Although, it should be said, not a very good one. Therein lies the issue in the father-son pick. Haas has posted a poor 3-5-2 record in tournaments the Americans have won 19-15 and 18.5-11.5 respectively.

Also of note: of the seven players who have played in the last two President Cups, Haas is the only one without a Ryder Cup appearance to his name. He ranks 53rd in scoring average this year, 160th in one-putt percentage, and 29th in greens-in-regulation. None of his skills stand out as advantages in the match-play format. Haas is a better-than-average player, maybe even a good player on his best days.

Ask yourself this, though—-had Chris Kirk, who’s won three times in the last two seasons, finished in 11th instead of 10th in the American Presidents Cup standings would he be strongly considered for a captain’s pick? Unlikely. Haas’s point total, on the other hand, fell some 286 behind the Georgia product, Kirk.

Meanwhile, long-bomber JB Holmes and the fiery Billy Horschel, like Haas a FedEx Cup Champion, were each within 144 points of Haas.

Either would have been a more exciting, and frankly, useful choice. Holmes’s driving ability makes him a force in match play and Horschel was a menace on the greens on his way to the 2014 Tour Championship.
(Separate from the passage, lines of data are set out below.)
-- ==== Sys2Proof/Syntax.lean ====
section
/-! DEFINITION. The commands of the block: one constructor of `Instr` per row of spec/opcode_table.json, with what the
world outside the device brings to the row (a message, a reading, a pin) as its operands. What the device itself
holds (an instruction store, a descriptor queue) is no operand: the row finds it in the state. -/
namespace Sys2Proof

/-- A link message whose last part has arrived (R340). -/
structure LinkMsg where
  src : Nat
  port : Nat
  body : List Byte
deriving DecidableEq, Repr

/-- What training meets on one Efoladel port: the lanes that pass detect, equalise and lock, and the EXCHANGE message of a partner
that then completes step 5 (R337). -/
structure PortEnv where
  lanes : BitVec 8
  peer : Option LinkMsg
deriving DecidableEq, Repr

/-- What start-up and Dawn meet outside the device (R425, R380, R485): the pins, and how the parts around it answer. -/
structure BootEnv where
  /-- POS_ID[5:0] as sampled at step 1 -/
  posPins : BitVec 6
  /-- every PG input is high (R486) -/
  pgHigh : Bool
  /-- the flash answers the setup of R422 and its reads -/
  flashOk : Bool
  /-- the PLLs lock at step 6 -/
  pllOk : Bool
  /-- central-store banks that fail the test of step 6 -/
  csBad : List Nat
  /-- MCGs with a package fitted -/
  fitted : BitVec 24
  /-- what each MCG's package is: the fields of MCG_CONFIG (data rate, ranks, density, hPPR) -/
  packages : List Nat
  /-- channels (0 to 95) that fail training at step 7, or retraining at Dawn (R273) -/
  chFail : List Nat
  /-- channels whose full training at Dawn fails as well (MCG_DOWN, Table 15.4) -/
  chDown : List Nat
  /-- the Efoladel ports, EP0 first -/
  ports : List PortEnv
  /-- host ports that link within step 10 -/
  hostLinks : BitVec 4
  /-- the firmware that is loaded matches its measurement: the retained copy at Dawn (Table 12.6, step 4), the staged slot at an
  activation (R442, step 2) -/
  fwCopyOk : Bool
  /-- xclk ticks that the AOC counted in Midnight (R476) -/
  midnightXclk : Nat
  /-- energy in microjoules that the AOC measured in Midnight on rails 2 to 8 (R398) -/
  midnightUj : List Nat
deriving DecidableEq, Repr

/-- What happens around a Midnight entry (R376, R377). -/
structure MidEnv where
  /-- the abort point (1 to 6) at or before which a wake event of R376 arrives, if one does -/
  wakeAt : Option Nat
  /-- an event arrives after A6 (abort mode) or during entry (window mode), and is latched -/
  latched : Bool
  /-- the Dawn that a latched event then starts -/
  dawn : BootEnv
deriving DecidableEq, Repr

/-- A UDP datagram on the listening port (R379). -/
structure WakeFrame where
  host : Nat
  dstUnicast : Bool
  dstPort : Nat
  payload : List Byte
deriving DecidableEq, Repr

/-- Device power as the cap controller reads it (R387), in milliwatts: the averages over 1 ms and 10 ms. -/
structure PowerSample where
  avg1 : Nat
  avg10 : Nat
deriving DecidableEq, Repr

/-- The energy of one shared block on one rail, with the tagged activity of each partition (R398). -/
structure SharedEnergy where
  uj : Nat
  tags : List Nat
deriving DecidableEq, Repr

/-- The energy of one rail over 1 ms in microjoules: in all, of blocks owned by each partition, of shared blocks (R398). -/
structure RailEnergy where
  total : Nat
  owned : List Nat
  shared : List SharedEnergy
deriving DecidableEq, Repr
Then there’s 25-year-old Brooks Koepka’s whose status on the European Tour a year ago robbed him of much-needed points. All Koepka did in 2015 was win once, finish top-10 eight times (including at both the British Open and PGA Championship) and miss just three cuts. He’ll be a stalwart in American golf for years to come along with contemporaries Rickie Fowler, Patrick Reed and Jordan Spieth.

Which brings us back to Mickelson. The qualified players reportedly campaigned for Lefty to make the team. He remains popular with young and old golfers alike and, given his attendance record, is Mr. Presidents Cup. But at 45, Phil is clearly in decline. He hasn’t won since the 2013 Open Championship, nor has he been particularly close this season.

Phil has long been hailed as a nice guy, the approachable neighbor to Tiger’s intimidating figure. He also has a huge ego. Mickelson openly criticized 2014 Ryder Cup captain Tom Watson at the post-tournament press conference and lobbied for a change in leadership. The trouble is, he’d rather play than be a part of that leadership.

If his long goal is to improve the results of American golf, Mickelson should have offered to work as a vice captain in South Korea. Alas, he can’t unpick himself. Perhaps Mickelson will play as well if not better than a Koepka, Horschel, or Holmes for one more weekend. But that’s not the point. His selection seems ceremonial, as does Haas’s.

Maybe it’s just the Presidents Cup. So many are quick to dismiss the event as nothing more than an exhibition. Considering the United States holds a 9-1 record against the International Team suggests it’s more about worldwide reach rather than competition.

That very well could change this year. The International Team is loaded top to bottom— from Jason Day, Louis Oosthuizen, Adam Scott and Marc Leishman to Anirban Lahiri and Thongchai Jaidee. That roster epitomizes the sharp rise of international golf. It’s a lineup that should be taken seriously. Jay Haas should have taken note.